(PROVIDED DATA Opens)
/-- TV-D27. -/
theorem test_esc :
    gives (exec .esc (inDecode .afterMarker [0x01]))
      (fun t => t.mode == .normal && buffered t == some [0x01, 0x98]) = true := by decide

/-- TV-D13: `98 98` appends the marker and returns to NORMAL (90_conflicts.md C2). -/
theorem test_mm :
    gives (exec .mm (inDecode .afterMarker []))
      (fun t => t.mode == .normal && buffered t == some [0x98]) = true := by decide

/-- TV-D3: `98 01` is ignored. -/
theorem test_sof :
    gives (exec .sof (inDecode .afterMarker [0x00]))
      (fun t => t.mode == .normal && buffered t == some [0x00]) = true := by decide

/-- TV-D3: `98 02` does not complete the frame. -/
theorem test_eof :
    gives (exec .eof (inDecode .afterMarker [0x00, 0x0A, 0xFE, 0xE0, 0xF6]))
      (fun t => t.mode == .normal && t.decActive && t.len == 5) = true := by decide

/-- P3 step 7. -/
theorem test_rst :
    gives (exec .rst { inDecode .afterMarker [0x55, 0xAA, 0x11] with ovf := true })
      (fun t => t.mode == .normal && t.len == 0 && t.ovf && t.decActive) = true := by decide

/-- P3 step 3. -/
theorem test_ign :
    gives (exec (.ign 0x07) (inDecode .afterMarker [0x55, 0xAA]))
      (fun t => t.mode == .normal && buffered t == some [0x55, 0xAA]) = true := by decide

/-- TV-D5: success. -/
theorem test_eor_success :
    gives (exec .eor (inDecode .afterMarker [0x98, 0x01, 0x98, 0x98, 0x00, 0x97, 0xE2, 0xCE]))
      (fun t => t.rspValid && t.rspState == .success && t.rspAddr == 0x9801 && t.rspResult == 0x98 &&
        t.rspDlen == 3 && rspData t 0 == some 0x98 && rspData t 2 == some 0x97 && rspData t 3 == none &&
        !t.decActive && t.mode == .normal) = true := by decide +kernel

/-- TV-D7: one checksum bit wrong; TV-D9: four buffered bytes do not complete. -/
theorem test_eor_failure_and_short :
    gives (exec .eor (inDecode .afterMarker [0x00, 0x0A, 0xFE, 0xE0, 0xF7]))
      (fun t => t.rspValid && t.rspState == .checksumError && !t.decActive && t.len == 5) = true ∧
    gives (exec .eor (inDecode .afterMarker [0x01, 0x02, 0x03, 0x04]))
      (fun t => !t.rspValid && t.decActive && t.mode == .normal && buffered t == some [1, 2, 3, 4]) = true := by decide +kernel

/-! ## Frame decoder: the operations -/

/-- TV-D20: the mode does not survive `DEC.START`; TV-D28. -/
theorem test_decStart :
    gives (exec (.decStart 10) { inDecode .afterMarker [0x01] with decActive := false, rspValid := true, ovf := true })
      (fun t => t.mode == .normal && t.len == 0 && t.tmo == 10 && t.decActive && !t.rspValid && !t.ovf) = true ∧
    refuses (exec (.decStart 10) (inDecode .normal [])) .passActive = true := by decide

/-- TV-D22: 3 > 3 is false, 4 > 3 ends the pass. -/
theorem test_decStep_deadline :
    gives (exec (.decStep 3 .none 0) (inDecode .afterMarker [0x01]))
      (fun t => t == inDecode .afterMarker [0x01]) = true ∧
    gives (exec (.decStep 4 .none 0) (inDecode .normal []))
      (fun t => t.rspValid && t.rspState == .timeout && !t.decActive) = true := by decide

/-- TV-D24, TV-D25, TV-D28: the failed read, the deadline before it, the refused forms. -/
theorem test_decStep_failures :
    gives (exec (.decStep 2 .err 0) (inDecode .afterMarker [0x01]))
      (fun t => t.rspState == .transportError && !t.decActive && t.len == 1 && t.mode == .afterMarker) = true ∧
    gives (exec (.decStep 11 .err 0) (inDecode .normal [])) (fun t => t.rspState == .timeout) = true ∧
    refuses (exec (.decStep 11 .reserved 0) (inDecode .normal [])) .reservedRead = true ∧
    refuses (exec (.decStep 0 .byte 0x55) base) .noPass = true := by decide

/-! ## Validator -/

/-- TV-V1. -/
theorem test_valGuid_accept :
    gives (exec .valGuid (finished .success 0 guidBytes))
      (fun t => t.out.verdict == some .accept && t.out.collision == some false &&
        t.out.guid == some 0x101112131415161718191A1B1C1D1E1F) = true := by decide

/-- TV-V3, TV-V4, TV-V6, TV-V10. -/
theorem test_valGuid_drops :
    gives (exec .valGuid (finished .checksumError 0 []))
      (fun t => t.out.verdict == some .dropChecksum && t.out.collision == some true && t.out.guid == none) = true ∧
    gives (exec .valGuid (finished .success 0 (guidBytes.take 15)))
      (fun t => t.out.verdict == some .dropLength && t.out.collision == some false) = true ∧
    gives (exec .valGuid (finished .timeout 0 [])) (fun t => t.out.verdict == some .dropState) = true ∧
    refuses (exec .valGuid base) .noResponse = true := by decide

/-- TV-V11. -/
theorem test_valInfo_accept :
    gives (exec .valInfo (finished .success 0 (guidBytes ++ nameBytes ++ dateBytes)))
      (fun t => t.out.verdict == some .accept && t.out.guid == some 0x101112131415161718191A1B1C1D1E1F &&
        t.out.nameRaw == some nameBytes && t.out.dateRaw == some dateBytes &&
        deviceInfo t.out ==
          some ⟨0x101112131415161718191A1B1C1D1E1F, [0x41, 0x42, 0x20, 0x43, 0x44, 0x20], dateBytes⟩) = true := by
  decide +kernel

/-- TV-V11 without the last date byte, TV-V8, TV-V3, TV-V6. -/
theorem test_valInfo_drops :
    gives (exec .valInfo (finished .success 0 (guidBytes ++ nameBytes ++ dateBytes.take 5)))
      (fun t => t.out.verdict == some .dropLength) = true ∧
    gives (exec .valInfo (finished .success 1 [])) (fun t => t.out.verdict == some .dropResult) = true ∧
    gives (exec .valInfo (finished .checksumError 1 [])) (fun t => t.out.verdict == some .dropChecksum) = true ∧
    gives (exec .valInfo (finished .timeout 1 [])) (fun t => t.out.verdict == some .dropState) = true := by decide

/-- TV-V7, TV-V8, TV-V3, TV-V6. -/
theorem test_valAck :
    gives (exec .valAck (finished .success 0 [])) (fun t => t.out.verdict == some .accept) = true ∧
    gives (exec .valAck (finished .success 1 [])) (fun t => t.out.verdict == some .dropResult) = true ∧
    gives (exec .valAck (finished .checksumError 0 [])) (fun t => t.out.verdict == some .dropChecksum) = true ∧
    gives (exec .valAck (finished .timeout 0 [])) (fun t => t.out.verdict == some .dropState) = true := by decide

/-- The collapse alone: TV-V9's runs of spaces, leading and trailing ones among them. -/
theorem test_collapseSpaces :
    collapseSpaces [0x20, 0x20, 0x58] = [0x20, 0x58] ∧ collapseSpaces [0x41, 0x20, 0x42] = [0x41, 0x20, 0x42] ∧
    collapseSpaces [0x41, 0x20, 0x20, 0x20] = [0x41, 0x20] := by decide

/-- TV-V9. -/
theorem test_decodeName :
    decodeName [0x41, 0x42, 0x20, 0x20, 0x43, 0x44] = [0x41, 0x42, 0x20, 0x43, 0x44] ∧
    decodeName [0x41, 0x20, 0x00, 0x20, 0x42, 0x7F, 0x80, 0x20] = [0x41, 0x20, 0x42, 0x20] ∧
    decodeName [0x20, 0x20, 0x58] = [0x20, 0x58] ∧ decodeName [0x00, 0x01] = [] := by decide

/-! ## Control, status, steps -/

theorem test_nop : gives (exec .nop base) (fun t => t == base) = true := by decide

/-- The three reserved codes (30_encoding.md R83). -/
theorem test_reserved_codes :
    refuses (exec .reservedC base) .reservedOp = true ∧ refuses (exec .reservedD base) .reservedOp = true ∧
    refuses (exec .reservedE base) .reservedOp = true := by decide

/-- 10_state.md R37. -/
theorem test_reset :
    gives (exec .reset { encoding 3 with acc := 0x1234, decActive := true, mode := .afterMarker, ovf := true })
      (fun t => t.acc == 0xFFFF && !t.encBusy && t.encPos == 0 && !t.decActive && t.mode == .normal && t.len == 0 &&
        !t.ovf && !t.rspValid) = true := by decide

/-- After `RESET` every byte of BUF holds a value, a free one, and no index beyond CAP has one (R37). -/
theorem test_reset_buf :
    gives (exec .reset (inSmallDecode .normal [1, 2])) (fun t =>
      (List.range 8).all (fun i => (t.buf.read i).isSome) && t.buf.read 8 == none) = true := by decide

/-- `State.reset` is what `RESET` leaves, draw 0 being the reset's own. -/
theorem test_reset_state_agrees : State.reset = resetBlock { State.reset with draws := 0, acc := 0 } := rfl

/-- The status byte of P3 and of P5. -/
theorem test_status :
    status (finished .success 0 []) = 0x04 ∧ status { finished .success 0 [] with ovf := true } = 0x14 := by decide

/-- A refused operation leaves the state and raises `refused` (30_encoding.md R83). -/
theorem test_drive_refused :
    (match drive { base with input := [{ op := 0xC }, { op := 0x0 }] } with
      | .next (t, refused) => refused && t == { base with input := [{ op := 0x0 }] }
      | _ => false) = true := by decide

/-- A word placed at the fetch after reset runs: `CRC.UPDATE 00` gives 0x40BF (TV-C4), `98 03` empties the buffer. -/
theorem test_first_instruction_after_reset :
    gives (step (State.reset.withFetchWord 8 0x2)) (fun t => t.acc == 0x40BF) = true ∧
    gives (step (State.reset.withFetchWord 16 0x9803)) (fun t => t.mode == .normal && t.len == 0) = true ∧
    gives (step (State.reset.withFetchWord 8 0x41)) (fun t => t.len == 1) = true := by decide

/-- With no operation presented the block waits. -/
theorem test_step_waits :
    gives (step { base with out := { acc := some 1 } }) (fun t => t == base) = true := by decide

/-- TV-V8: a nonzero Result is a failure that carries the ResponseState and the Result (R191). -/
theorem test_assignResult :
    assignResult { finished .success 1 [] with out := { verdict := some .dropResult } } = .error ⟨.success, 1⟩ ∧
    assignResult { finished .success 0 [] with out := { verdict := some .accept } } = .ok () := ⟨rfl, rfl⟩

/-- S7: two good replies and a corrupted one between them; the order of arrival is no part of the set (R189). -/
theorem test_discovered :
    discovered [{ verdict := some .accept, guid := some 7 }, { verdict := some .dropChecksum },
      { verdict := some .accept, guid := some 9 }, { verdict := some .accept, guid := some 7 }] = {9, 7} := by decide

/-- `retries + 1` attempts (S6), and the first success ends them (P6). -/
theorem test_retryLoop :
    infoAttempts (List.replicate 6 .timeout) = some (6, .timeout) ∧
    retryLoop 1 [.timeout, .success] = some (2, .success) ∧
    retryLoop 1 [.timeout, .checksumError, .success] = some (2, .checksumError) := by decide

/-! ## Witnesses: for every statement with hypotheses, states and operands that meet them together -/

/-- `base` with CAP = 5, the least value 00_scope.md R7 allows, and every byte of BUF listed. -/
def idle : State := { base with params := { cap := 5, maxDlen := 18 }, buf := cellsFrom 0 [0, 0, 0, 0, 0] }

/-- `idle` with operations presented. -/
def presenting (ps : List Ports) : State := { idle with input := ps }

theorem sound_idle : Sound idle where
  cap_ge := by decide
  buf_wf := by decide
  buf_within := by unfold Memory.within; decide
  len_le := by decide
  buf_covers := by unfold Memory.covers; decide
  req_wf := by decide
  req_within := by unfold Memory.within; decide
  reqDlen_le := by decide
  busy_stream := by intro h; cases h
  one_phase := by decide
  rspDlen_le := by decide
  valid_state := by decide
  valid_success := by decide

theorem sound_presenting (ps : List Ports) : Sound (presenting ps) := { sound_idle with }

/-- A sound state with a full buffer, in an active pass: CAP = 5, the least value 00_scope.md R7 allows. -/
def fullPass : State :=
  { inDecode .normal [0x00, 0x0A, 0xFE, 0xE0, 0xF6] with params := { cap := 5, maxDlen := 0 } }

theorem sound_fullPass : Sound fullPass where
  cap_ge := by decide
  buf_wf := by decide
  buf_within := by unfold Memory.within; decide
  len_le := by decide
  buf_covers := by unfold Memory.covers; decide
  req_wf := by decide
  req_within := by unfold Memory.within; decide
  reqDlen_le := by decide
  busy_stream := by intro h; cases h
  one_phase := by decide
  rspDlen_le := by decide
  valid_state := by decide
  valid_success := by decide

/-- The pass of `fullPass` with the marker of the trigger read. -/
def fullPassAfterMarker : State := { fullPass with mode := .afterMarker }

theorem sound_fullPassAfterMarker : Sound fullPassAfterMarker :=
  { sound_fullPass with }

/-- `idle` with the encoder busy, on its last byte. -/
def lastByte : State :=
  { encoding 10 with params := idle.params, buf := idle.buf }

theorem sound_lastByte : Sound lastByte where
  cap_ge := by decide
  buf_wf := by decide
  buf_within := by unfold Memory.within; decide
  len_le := by decide
  buf_covers := by unfold Memory.covers; decide
  req_wf := by decide
  req_within := by unfold Memory.within; decide
  reqDlen_le := by decide
  busy_stream := fun _ => ⟨[], rfl, by decide +kernel, by decide +kernel⟩
  one_phase := by decide
  rspDlen_le := by decide
  valid_state := by decide
  valid_success := by decide

theorem witness_DecodeOfEncode :
    WellFormed (.ign 0x05) = true ∧ WellFormed (.data 0xFF) = true ∧ WellFormed (.encStart 0xFFFF 0xFF 18) = true ∧
    WellFormed (.decStep 0xFFFFFFFF .reserved 0xFF) = true := by decide

theorem witness_EncodeOfDecodedWire :
    decode (.wire [0x98, 0x05]) = .ok (.ign 0x05) ∧ decode (.wire [0x98]) = .ok .mrk ∧
    decode (.wire [0x00]) = .ok (.data 0x00) := ⟨rfl, rfl, rfl⟩

theorem witness_CrcInitAndUpdateResult : (allPorts 0x1).op = 0x1 ∧ (allPorts 0x2).op = 0x2 := by decide

theorem witness_IncrementalCrcRead :
    (allPorts 0x3).op = 0x3 ∧
    (presenting [{ op := 0x1 }, { op := 0x3 }]).input =
      ({ op := 0x1 } : Ports) :: (([] : List Byte).map fun b => ({ op := 0x2, argByte := b } : Ports))
        ++ [{ op := 0x3 }] ∧
    (presenting [{ op := 0x1 }, { op := 0x2, argByte := 0x31 }, { op := 0x3 }]).input =
      ({ op := 0x1 } : Ports) :: (([0x31] : List Byte).map fun b => ({ op := 0x2, argByte := b } : Ports))
        ++ [{ op := 0x3 }] := by decide

theorem witness_OneByteErrorChangesChecksum : (0x00 : Byte) ≠ 0x80 := by decide

theorem witness_EncLoadResult :
    base.encBusy = false ∧ 0 < base.params.maxDlen ∧ 17 < base.params.maxDlen := by decide

/-- `base` with 16 request bytes loaded. -/
def requestLoaded : State := { base with reqData := cellsFrom 0 guidBytes }

/-- An `ENC.START` over no data and over 16 loaded bytes. -/
theorem witness_EncStartResult :
    (base.encBusy = false ∧ ([] : List Byte).length ≤ base.params.maxDlen ∧
      ∀ k, k < ([] : List Byte).length → base.reqData.read k = ([] : List Byte)[k]?) ∧
    (requestLoaded.encBusy = false ∧ guidBytes.length ≤ requestLoaded.params.maxDlen ∧
      ∀ k, k < guidBytes.length → requestLoaded.reqData.read k = guidBytes[k]?) := by decide

/-- The first byte of the stream and the last one. -/
theorem witness_EncStepResult :
    ((encoding 0).encBusy = true ∧ ([] : List Byte).length = (encoding 0).reqDlen ∧
      (∀ k, k < ([] : List Byte).length → (encoding 0).reqData.read k = ([] : List Byte)[k]?) ∧
      (encodeFrame 0x000A 0xFE [])[0]? = some 0x00) ∧
    ((encoding 10).encBusy = true ∧ ([] : List Byte).length = (encoding 10).reqDlen ∧
      (∀ k, k < ([] : List Byte).length → (encoding 10).reqData.read k = ([] : List Byte)[k]?) ∧
      (encodeFrame 0x000A 0xFE [])[10]? = some 0x00) := by decide +kernel

theorem witness_EncoderTurnsAway :
    (encoding 0).encBusy = true ∧ base.encBusy = false ∧ base.params.maxDlen ≤ 18 ∧ base.params.maxDlen < 19 := by
  decide

theorem witness_UnwrittenRequestDataFaults :
    requestLoaded.encBusy = false ∧ 17 ≤ requestLoaded.params.maxDlen ∧ 16 < 17 ∧
    requestLoaded.reqData.read 16 = none := by decide

theorem witness_EncodedFrameShape :
    (encodeFrame 0x000A 0xFE [])[1]? = some 0x98 ∧ (encodeFrame 0x000A 0xFE [])[8]? = some 0x98 ∧
    (encodeFrame 0x9801 0xFE [])[3]? = some 0x98 := by decide +kernel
(PROVIDED DATA Closes)
→ TASK TO COMPLETE
Every line in the entries that contains the word "argByte" should be counted, and the total stated alone.

→ ANSWER TO THIS TASK
3